··· Task inputs ···
-- ==== Sys2Proof/Machine/Ops.lean ====
section
/-! DEFINITION. The operations the meanings share: append to and empty the buffer, queue and take a record, and how a condition
met in a decode is reported. The engine has no traps (spec 60 R129, R138): "entry" into a condition is the record it writes,
and there is no return (60 R139). -/

namespace Sys2Proof.Machine

/-- What a step or a meaning answers. -/
abbrev Result := Host.Outcome State Fault Refusal

/-- There is room for a record (40 R71). -/
def hasRoom (P : Params) (s : State) : Bool := decide (s.outq.length < P.outDepth)

/-- EMIT is enabled (40 R71). -/
def emitEnabled (P : Params) (s : State) : Bool := complete s.buf && hasRoom P s

/-- Take `n` bytes off the buffer's head and queue `r`: the end of every EMIT (40 R71). With no room EMIT waits, and nothing
changes. -/
def emitRecord (P : Params) (n : Nat) (r : Record) (s : State) : Result :=
  if hasRoom P s then .next ((s.withBuf (s.buf.drop n)).withOutq (s.outq ++ [r])) else .next s

/-- PUSH one byte (40 R68); while a complete PDU is buffered it has no step (70 R150). -/
def pushByte (b : Byte) (s : State) : Result :=
  if complete s.buf then .next s else .next (s.withBuf (s.buf ++ [b]))

/-- Hand the head record to the host (40 R75); with none there is no step (70 R151). -/
def popRecord (s : State) : Result :=
  match s.outq with
  | [] => .next s
  | r :: rest => .next ((s.withOutq rest).withPopped (s.popped ++ [r]))

/-- STREAM_RESET (40 R76). -/
def clearStream (s : State) : State := s.withBuf []

/-- RESET (70 R145): the host's side is no state of the engine and stays. -/
def clearEngine (s : State) : State := (s.withBuf []).withOutq []

/-- `ok(q, c, fields, nested)` (41 R83). -/
def okRecord (c : CommandId) (q : Pdu) (w : Warn) (f : Fields) (nested : Option (List Byte)) : Record :=
  { status := .ok, warn := w, cmdByte := q.cmd, command := .known c, rawLength := q.len, fields := some f,
    nestedPayload := nested }

/-- The record of an unknown command (41 R84). -/
def unknownRecord (q : Pdu) : Record :=
  { status := .unknown, warn := noWarn, cmdByte := q.cmd, command := .unknown q.cmd, rawLength := q.len, fields := none,
    nestedPayload := some q.payload }

/-- `truncated_record(q, raw, warn)`: what `raise Truncated` ends in (60 R132). -/
def truncatedRecord (q : Pdu) (w : Warn) : Record :=
  { status := .truncated, warn := w, cmdByte := q.cmd, command := .unknown q.cmd, rawLength := q.len, fields := none,
    nestedPayload := some q.payload }

/-- `corrupt_record(p)` (40 R73). -/
def corruptRecord (cmd : Byte) (len : Half) : Record :=
  { status := .corruptLength, warn := noWarn, cmdByte := cmd, command := .unknown cmd, rawLength := len, fields := none,
    nestedPayload := some [] }

/-- The record of a CRC mismatch: the payload with its trailer (43 R125). -/
def crcErrorRecord (q : Pdu) : Record :=
  { status := .crcError, warn := noWarn, cmdByte := q.cmd, command := .unknown q.cmd, rawLength := q.len, fields := none,
    nestedPayload := some q.payload }

/-- How the rule of a command ends: it returns, or a read raises Truncated; either way with the warnings so far (41 R85). -/
inductive Decoded where
  | done (w : Warn) (f : Fields) (nested : Option (List Byte))
  | raised (w : Warn)
  deriving DecidableEq, Repr

/-- The record of a command's decode (41 R85). -/
def decodedRecord (c : CommandId) (q : Pdu) : Decoded → Record
  | .done w f nested => okRecord c q w f nested
  | .raised w => truncatedRecord q w

/-- What the engine fetches: the instruction whose bytes stand at the head of the buffer (10 R16, 40 R71). -/
def fetch (P : Params) (s : State) : Except PduReject Instr :=
  match decodePdu P s.buf with
  | .ok (i, _) => .ok i
  | .error e => .error e

/-- The refusal of a register access the spec gives no meaning (10 R25, 60 R134). -/
def refuseAccess : TransactionReject → Refusal
  | .width bits => .csrWidth bits
  | .unaligned off => .csrUnaligned off

/-- The enabling condition of each operation (40 R68 to R78, 70 R145). A DCMD row runs as EMIT, and a write to IN_DATA as a
PUSH. -/
def enabled (P : Params) (s : State) : Instr → Bool
  | .push _ => inReady s
  | .chunk bs => bs.isEmpty || inReady s
  | .pop => outValid s
  | .wr off _ => off != 0x10 || inReady s
  | .rd _ | .streamReset | .reset => true
  | .sync _ | .apiRevision _ | .ping _ | .txPacket _ | .rxPacket _ | .longTxPacket _ | .longRxPacket _ | .devicePacket _
  | .register _ | .unregister _ | .packetfilter _ | .rawmode _ | .queryDevices _ | .queryDsuid _ | .queryAddress _
  | .queryBusstate _ | .busChange _ | .busState _ | .restartBus _ | .unknown _ | .corruptHeader _ _ | .emit => emitEnabled P s

/-- Put the instruction of a table word where the next step fetches it (log entry 9): its bytes in the buffer, the engine's
turn first, and room for its record. -/
def placeWord (s : State) (nbits w : Nat) : State :=
  ((s.withBuf (tableBytes nbits w)).withTurns (.engine :: s.turns)).withOutq
    (if hasRoom Config.params s then s.outq else [])

end Sys2Proof.Machine
end

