/-- Settles O7: the mover of each of the three steps has nothing to do. -/
theorem idleTurnsChangeNothing : Obligations.IdleTurnsChangeNothing := by
  refine fun s => ⟨fun ts hts he => ?_, fun ts hts hops => ?_, fun hnil hops he => ?_⟩
  · rw [step_of_engine hts]
    exact engineTurn_of_disabled he
  · rw [step_of_host hts]
    exact hostTurn_of_nil hops
  · rw [step_of_disabled hnil he, hostTurn_of_nil hops]

/-- The engine's turn is EMIT, enabled or not: the machine has no trailer, so every complete PDU has a row (40 R71). -/
theorem engineTurn_eq_emit (s : State) : engineTurn s = exec .emit s := by
  cases he : emitEnabled Config.params s with
  | true =>
    obtain ⟨i, rest, hd⟩ := decodePdu_of_complete ((emitEnabled_iff _ s).1 he).1
    rw [engineTurn_of_decoded he hd, exec_of_decodePdu hd]
  | false =>
    rw [engineTurn_of_disabled he, exec_emit_of_disabled]
    rwa [← emitEnabled_iff, Bool.not_eq_true]

/-- A run of as many steps as turns are given uses them up. -/
theorem turns_eq_nil_of_run {s t : State} {n : Nat} (hn : s.turns.length = n) (h : runSteps n s = .next t) :
    t.turns = [] := by
  induction n generalizing s with
  | zero =>
    cases h
    exact List.length_eq_zero_iff.1 hn
  | succ n ih =>
    obtain ⟨u, hstep, hrun⟩ := runSteps_succ_next h
    obtain ⟨x, ts, hts⟩ := List.exists_cons_of_length_eq_add_one hn
    refine ih ?_ hrun
    rw [step_turns hts hstep]
    simpa [hts] using hn

/-- Settles O8: once the given turns are used up, an enabled EMIT goes first. -/
theorem enabledEmitFires : Obligations.EnabledEmitFires := by
  intro s t hrun he
  rw [step_of_enabled (turns_eq_nil_of_run rfl hrun) he, engineTurn_eq_emit]

/-- With no turns given and no PDU complete, the step pushes the first byte of the chunk that is due. -/
theorem step_of_chunk {s : State} {b : Byte} {rest : List Byte} {ops : List Transaction} (hnil : s.turns = [])
    (hops : s.hostOps = .chunk (b :: rest) :: ops) (hc : complete s.buf = false) :
    step s = .next { s with buf := s.buf ++ [b], hostOps := if rest = [] then ops else .chunk rest :: ops } := by
  have he : emitEnabled Config.params s = false := by simp [emitEnabled, hc]
  have henabled : enabled Config.params s (.chunk (b :: rest)) = true := by simp [enabled, inReady, hc]
  rw [step_of_disabled hnil he, hostTurn_of_cons hops rfl, if_pos henabled]
  exact exec_chunk_of_ready (s := s.withHostOps ops) b rest hc

/-- Settles O46: by induction on the chunk, whose first byte is pushed and whose others are the next operation. -/
theorem chunkPushesAllItsBytes : Obligations.ChunkPushesAllItsBytes := by
  intro s bs
  induction bs generalizing s with
  | nil => exact fun _ _ _ hne => absurd rfl hne
  | cons b rest ih =>
    intro ops hnil hops _ hinc
    have hstep := step_of_chunk hnil hops (by simpa using hinc 0 (Nat.succ_pos _))
    rw [List.length_cons, runSteps_of_next _ hstep]
    by_cases hrest : rest = []
    · subst hrest
      rfl
    · have hrun := ih { s with buf := s.buf ++ [b], hostOps := .chunk rest :: ops } ops hnil rfl hrest fun k hk => by
        simpa using hinc (k + 1) (Nat.succ_lt_succ hk)
      rw [if_neg hrest, hrun]
      simp

end Sys2Proof.Machine
end

section
/-! PROOFS. The family of spec 40, the stream as a whole (40 R67, R74): what the host still pushes, what is
buffered, queued and popped give one sequence of records, which no step of a streaming host changes. -/

namespace Sys2Proof.Machine

open Sys2Proof.Safety

/-- `t` is what an operation that stands for the stream bytes `bs` makes of `s`: the records stay, in order, the bytes come
behind the buffer and before the pending operations', and an operation that joins these discards nothing. -/
def Streams (bs : List Byte) (s t : State) : Prop :=
  t.popped ++ t.outq = s.popped ++ s.outq ∧
    pendingStream t = s.buf ++ (bs ++ s.hostOps.flatMap pushedBytes) ∧
    ∀ op ∈ t.hostOps, op ∈ s.hostOps ∨ keepsStream op = true

theorem streams_refl (s : State) : Streams [] s s := ⟨rfl, rfl, fun _ h => .inl h⟩

/-! ### The operations of a streaming host -/

theorem complete_of_inReady {s : State} (h : inReady s = true) : complete s.buf = false := by
  simpa [inReady] using h

/-- An enabled PUSH, or write to IN_DATA, streams its byte (40 R68). -/
theorem streams_pushByte {b : Byte} {s t : State} (hc : complete s.buf = false) (h : pushByte b s = .next t) :
    Streams [b] s t := by
  rw [pushByte_of_ready b hc] at h
  cases h
  exact ⟨rfl, by simp [pendingStream], fun _ h => .inl h⟩

/-- An enabled chunk streams all its bytes: one stands in the buffer, the others with the next operation (40 R69). -/
theorem streams_chunk {bs : List Byte} {s t : State} (he : enabled Config.params s (.chunk bs) = true)
    (h : exec (.chunk bs) s = .next t) : Streams bs s t := by
  cases bs with
  | nil =>
    cases h
    exact streams_refl _
  | cons b rest =>
    rw [exec_chunk_of_ready b rest (complete_of_inReady he)] at h
    cases h
    by_cases hrest : rest = []
    · subst hrest
      exact ⟨rfl, by simp [pendingStream], fun _ h => .inl h⟩
    · refine ⟨rfl, by simp [pendingStream, pushedBytes, hrest], fun op hop => ?_⟩
      rw [if_neg hrest] at hop
      rcases List.mem_cons.1 hop with rfl | hop
      · exact .inr rfl
      · exact .inl hop

/-- A POP hands a queued record on and streams nothing (40 R75). -/
theorem streams_pop {s t : State} (h : exec .pop s = .next t) : Streams [] s t := by
  refine ⟨exec_pop_conserves h, ?_⟩
  rcases popRecord_next h with ⟨-, rfl⟩ | ⟨r, rest, -, rfl⟩
  · exact (streams_refl _).2
  · exact ⟨rfl, fun _ h => .inl h⟩

/-- A read streams nothing (40 R77). -/
theorem streams_rd {off : Byte} {s t : State} (h : exec (.rd off) s = .next t) : Streams [] s t := by
  simp only [exec, execRd] at h
  split_ifs at h
  cases h
  exact ⟨rfl, rfl, fun _ h => .inl h⟩

/-- An enabled write that is not one to CTRL is a PUSH or nothing (40 R78). -/
theorem streams_wr {off : Byte} {v : Word} {s t : State} (bits : Nat) (hctrl : off ≠ 0x00)
    (he : enabled Config.params s (.wr off v) = true) (h : exec (.wr off v) s = .next t) :
    Streams (pushedBytes (.write off bits v)) s t := by
  by_cases hdata : off = 0x10
  · subst hdata
    exact streams_pushByte (complete_of_inReady he) h
  · simp only [exec, execWr, if_neg hctrl, if_neg hdata] at h
    split_ifs at h
    cases h
    rw [pushedBytes, if_neg hdata]
    exact streams_refl _

/-- Every enabled operation that keeps the stream streams the bytes it stands for. -/
theorem streams_transaction {op : Transaction} {i : Instr} {s t : State} (hd : decodeTransaction op = .ok i)
    (hk : keepsStream op = true) (he : enabled Config.params s i = true) (h : exec i s = .next t) :
    Streams (pushedBytes op) s t := by
  cases op with
  | push b =>
    cases hd
    exact streams_pushByte (complete_of_inReady he) h
  | chunk bs =>
    cases hd
    exact streams_chunk he h
  | pop =>
    cases hd
    exact streams_pop h
  | sreset | reset => cases hk
  | read off bits =>
    obtain ⟨-, -, rfl⟩ := checkAccess_eq_ok hd
    exact streams_rd h
  | write off bits v =>
    obtain ⟨-, -, rfl⟩ := checkAccess_eq_ok hd
    exact streams_wr bits (bne_iff_ne.1 hk) he h

/-! ### The moves -/

/-- The stream's total is made of the records the engine has given and the bytes still pending. -/
theorem streamTotal_congr {s t : State} (hrecs : t.popped ++ t.outq = s.popped ++ s.outq)
    (hbytes : pendingStream t = pendingStream s) : streamTotal t = streamTotal s := by
  simp only [streamTotal, hrecs, hbytes]

/-- An EMIT turns the bytes of the stream's first PDU into their record (40 R67). -/
theorem emit_streamTotal {s t : State} (h : exec .emit s = .next t) :
    t.hostOps = s.hostOps ∧ streamTotal t = streamTotal s := by
  rcases exec_emit_next h with rfl | ⟨hc, -, rfl⟩
  · exact ⟨rfl, rfl⟩
  · obtain ⟨h3, hle⟩ := (complete_iff s.buf).1 hc
    have hdecode := streamDecode_of_complete (P := Config.params)
      (complete_append s.buf (s.hostOps.flatMap pushedBytes) hc)
    rw [pduSize_append _ _ h3, List.take_append_of_le_length hle, List.drop_append_of_le_length hle] at hdecode
    exact ⟨rfl, by simp [streamTotal, pendingStream, hdecode]⟩

/-- What each move of a streaming host and its engine keeps. -/
def Conserves (s t : State) : Prop := StreamOnly t ∧ streamTotal t = streamTotal s

theorem engineTurn_conserves {s t : State} (hs : StreamOnly s) (h : engineTurn s = .next t) : Conserves s t := by
  rw [engineTurn_eq_emit] at h
  obtain ⟨hops, htotal⟩ := emit_streamTotal h
  refine ⟨?_, htotal⟩
  rwa [StreamOnly, hops, exec_turns h]

/-- An operation performed while `ops` are pending keeps the stream, if its bytes and those of `ops` are the pending ones. -/
theorem transaction_conserves {op : Transaction} {i : Instr} {ops : List Transaction} {s t : State} (hs : StreamOnly s)
    (hd : decodeTransaction op = .ok i) (hk : keepsStream op = true) (he : enabled Config.params s i = true)
    (h : exec i (s.withHostOps ops) = .next t)
    (hbytes : pushedBytes op ++ ops.flatMap pushedBytes = s.hostOps.flatMap pushedBytes) (hops : ops ⊆ s.hostOps) :
    Conserves s t := by
  have he' : enabled Config.params (s.withHostOps ops) i = true := (enabled_congr _ i rfl rfl).trans he
  obtain ⟨hrecs, hpending, hjoin⟩ := streams_transaction hd hk he' h
  refine ⟨⟨fun x hx => ?_, ?_⟩, streamTotal_congr hrecs (hpending.trans (congrArg (s.buf ++ ·) hbytes))⟩
  · exact (hjoin x hx).elim (fun hmem => hs.1 x (hops hmem)) id
  · rw [exec_turns h]
    exact hs.2

/-- The host's first pending operation streams the bytes that stand next after the buffer. -/
theorem hostTurn_conserves {s t : State} (hs : StreamOnly s) (h : hostTurn s = .next t) : Conserves s t := by
  unfold hostTurn at h
  split at h
  · cases h
    exact ⟨hs, rfl⟩
  · rename_i op rest hops
    split at h
    · rename_i i hd
      split at h
      · rename_i he
        refine transaction_conserves hs hd (hs.1 op ?_) he h ?_ ?_
        · simp [hops]
        · simp [hops]
        · simp [hops]
      · cases h
        exact ⟨hs, rfl⟩
    · cases h

/-- An operation of a plain port turn pushes nothing; performed or waiting, it leaves the stream as it is. -/
theorem portTurn_conserves {op : Transaction} {s t : State} (hs : StreamOnly s) (hplain : plainTurn (.port op) = true)
    (h : portTurn op s = .next t) : Conserves s t := by
  obtain ⟨hk, hnone⟩ : keepsStream op = true ∧ pushedBytes op = [] := by simpa [plainTurn] using hplain
  unfold portTurn at h
  split at h
  · rename_i i hd
    split at h
    · rename_i he
      refine transaction_conserves (ops := s.hostOps) hs hd hk he h ?_ (List.Subset.refl _)
      rw [hnone, List.nil_append]
    · cases h
      refine ⟨⟨?_, hs.2⟩, streamTotal_congr rfl ?_⟩
      · exact List.forall_mem_append.2 ⟨hs.1, by simpa using hk⟩
      · simp [pendingStream, hnone]
  · cases h

/-- Taking a turn off the coming ones changes nothing of the stream. -/
theorem streamOnly_withTurns {s : State} {x : Turn} {ts : List Turn} (hs : StreamOnly s) (h : s.turns = x :: ts) :
    StreamOnly (s.withTurns ts) ∧ plainTurn x = true := by
  obtain ⟨hkeep, hplain⟩ := hs
  obtain ⟨hx, hts⟩ := List.forall_mem_cons.1 (h ▸ hplain)
  exact ⟨⟨hkeep, hts⟩, hx⟩

/-- Settles O16: whoever moves, the records given and the bytes pending together stay the same stream. -/
theorem streamingConservesRecords : Obligations.StreamingConservesRecords := by
  intro s t hs h
  match hts : s.turns with
  | .engine :: ts =>
    rw [step_of_engine hts] at h
    exact engineTurn_conserves (s := s.withTurns ts) (streamOnly_withTurns hs hts).1 h
  | .host :: ts =>
    rw [step_of_host hts] at h
    exact hostTurn_conserves (s := s.withTurns ts) (streamOnly_withTurns hs hts).1 h
  | .port op :: ts =>
    obtain ⟨hs', hplain⟩ := streamOnly_withTurns hs hts
    rw [step_of_port hts] at h
    exact portTurn_conserves (s := s.withTurns ts) hs' hplain h
  | [] =>
    cases he : emitEnabled Config.params s with
    | true =>
      rw [step_of_enabled hts he] at h
      exact engineTurn_conserves hs h
    | false =>
      rw [step_of_disabled hts he] at h
      exact hostTurn_conserves hs h

/-! ### Runs -/

/-- So a whole run keeps the stream's total (20 R43). -/
theorem run_streamTotal {n : Nat} {s t : State} (hs : StreamOnly s) (h : runSteps n s = .next t) :
    streamTotal t = streamTotal s := by
  induction n generalizing s with
  | zero =>
    cases h
    rfl
  | succ n ih =>
    obtain ⟨u, hstep, hrun⟩ := runSteps_succ_next h
    obtain ⟨hu, htotal⟩ := streamingConservesRecords s u hs hstep
    exact (ih hu hrun).trans htotal

/-- At the end of a run with no PDU complete, the total is what the host has, what is queued, and the bytes left (70 R157). -/
theorem streamTotal_of_final {s : State} (hf : Final s) (hc : complete s.buf = false) :
    streamTotal s = (s.popped ++ s.outq, s.buf) := by
  have hpending : pendingStream s = s.buf := by rw [pendingStream, hf.1, List.append_nil]
  simp [streamTotal, hpending, streamDecode_of_incomplete hc]

/-- Settles O17: both runs end with the total that their common stream has from the start. -/
theorem splitInvariance : Obligations.SplitInvariance := by
  intro s s' t t' m n hs hs' hbytes hrecs hrun hrun' hf hf' hc hc'
  have htotal : (t.popped ++ t.outq, t.buf) = (t'.popped ++ t'.outq, t'.buf) :=
    calc (t.popped ++ t.outq, t.buf)
      _ = streamTotal t := (streamTotal_of_final hf hc).symm
      _ = streamTotal s := run_streamTotal hs hrun
      _ = streamTotal s' := streamTotal_congr hrecs hbytes
      _ = streamTotal t' := (run_streamTotal hs' hrun').symm
      _ = (t'.popped ++ t'.outq, t'.buf) := streamTotal_of_final hf' hc'
  obtain ⟨hout, hbuf⟩ := Prod.mk.inj htotal
  exact ⟨by simp only [observation, bufLevelReg, hout, hbuf], hbuf⟩
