-- ==== Sys2Proof/Machine/LoadStore.lean ====
section
/-! DEFINITION. LOAD and STORE (spec 43_load_store.md): one addressing mode, one full word (R112). -/

namespace Sys2Proof.Machine

/-- LOAD: `acc <- mem[a]`; `pc <- pc + 1` (R110). -/
def execLoad (a : Operand) (s : State) : Host.Outcome State Fault Refusal :=
  .next (s.setAcc (s.memRead (dataAddress a))).advance

/-- STORE: `mem[a] <- acc`; `pc <- pc + 1` (R111). -/
def execStore (a : Operand) (s : State) : Host.Outcome State Fault Refusal :=
  .next (s.memWrite (dataAddress a) s.acc).advance

end Sys2Proof.Machine
end

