-- ==== Sys2Proof/Machine/Core.lean ====
section
/-! DEFINITION. The machine as the host's interface reads it. -/

def Sys2Proof.core : Host.Core :=
  { State := Sys2Proof.Machine.State, Fault := Sys2Proof.Machine.Fault, Refusal := Sys2Proof.Machine.Refusal,
    step := Sys2Proof.Machine.step, reset := Sys2Proof.Machine.State.reset }
end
···
Task to carry out:
Above are the records; from them, give again exactly the lines from the one containing "(hd : decodeTransaction op = .ok i) (hk" to the one containing "the buffer. -/", both lines included, and nothing more.

Task result:
    (hd : decodeTransaction op = .ok i) (hk : keepsStream op = true) (he : enabled Config.params s i = true)
    (h : exec i (s.withHostOps ops) = .next t)
    (hbytes : pushedBytes op ++ ops.flatMap pushedBytes = s.hostOps.flatMap pushedBytes) (hops : ops ⊆ s.hostOps) :
    Conserves s t := by
  have he' : enabled Config.params (s.withHostOps ops) i = true := (enabled_congr _ i rfl rfl).trans he
  obtain ⟨hrecs, hpending, hjoin⟩ := streams_transaction hd hk he' h
  refine ⟨⟨fun x hx => ?_, ?_⟩, streamTotal_congr hrecs (hpending.trans (congrArg (s.buf ++ ·) hbytes))⟩
  · exact (hjoin x hx).elim (fun hmem => hs.1 x (hops hmem)) id
  · rw [exec_turns h]
    exact hs.2

/-- The host's first pending operation streams the bytes that stand next after the buffer. -/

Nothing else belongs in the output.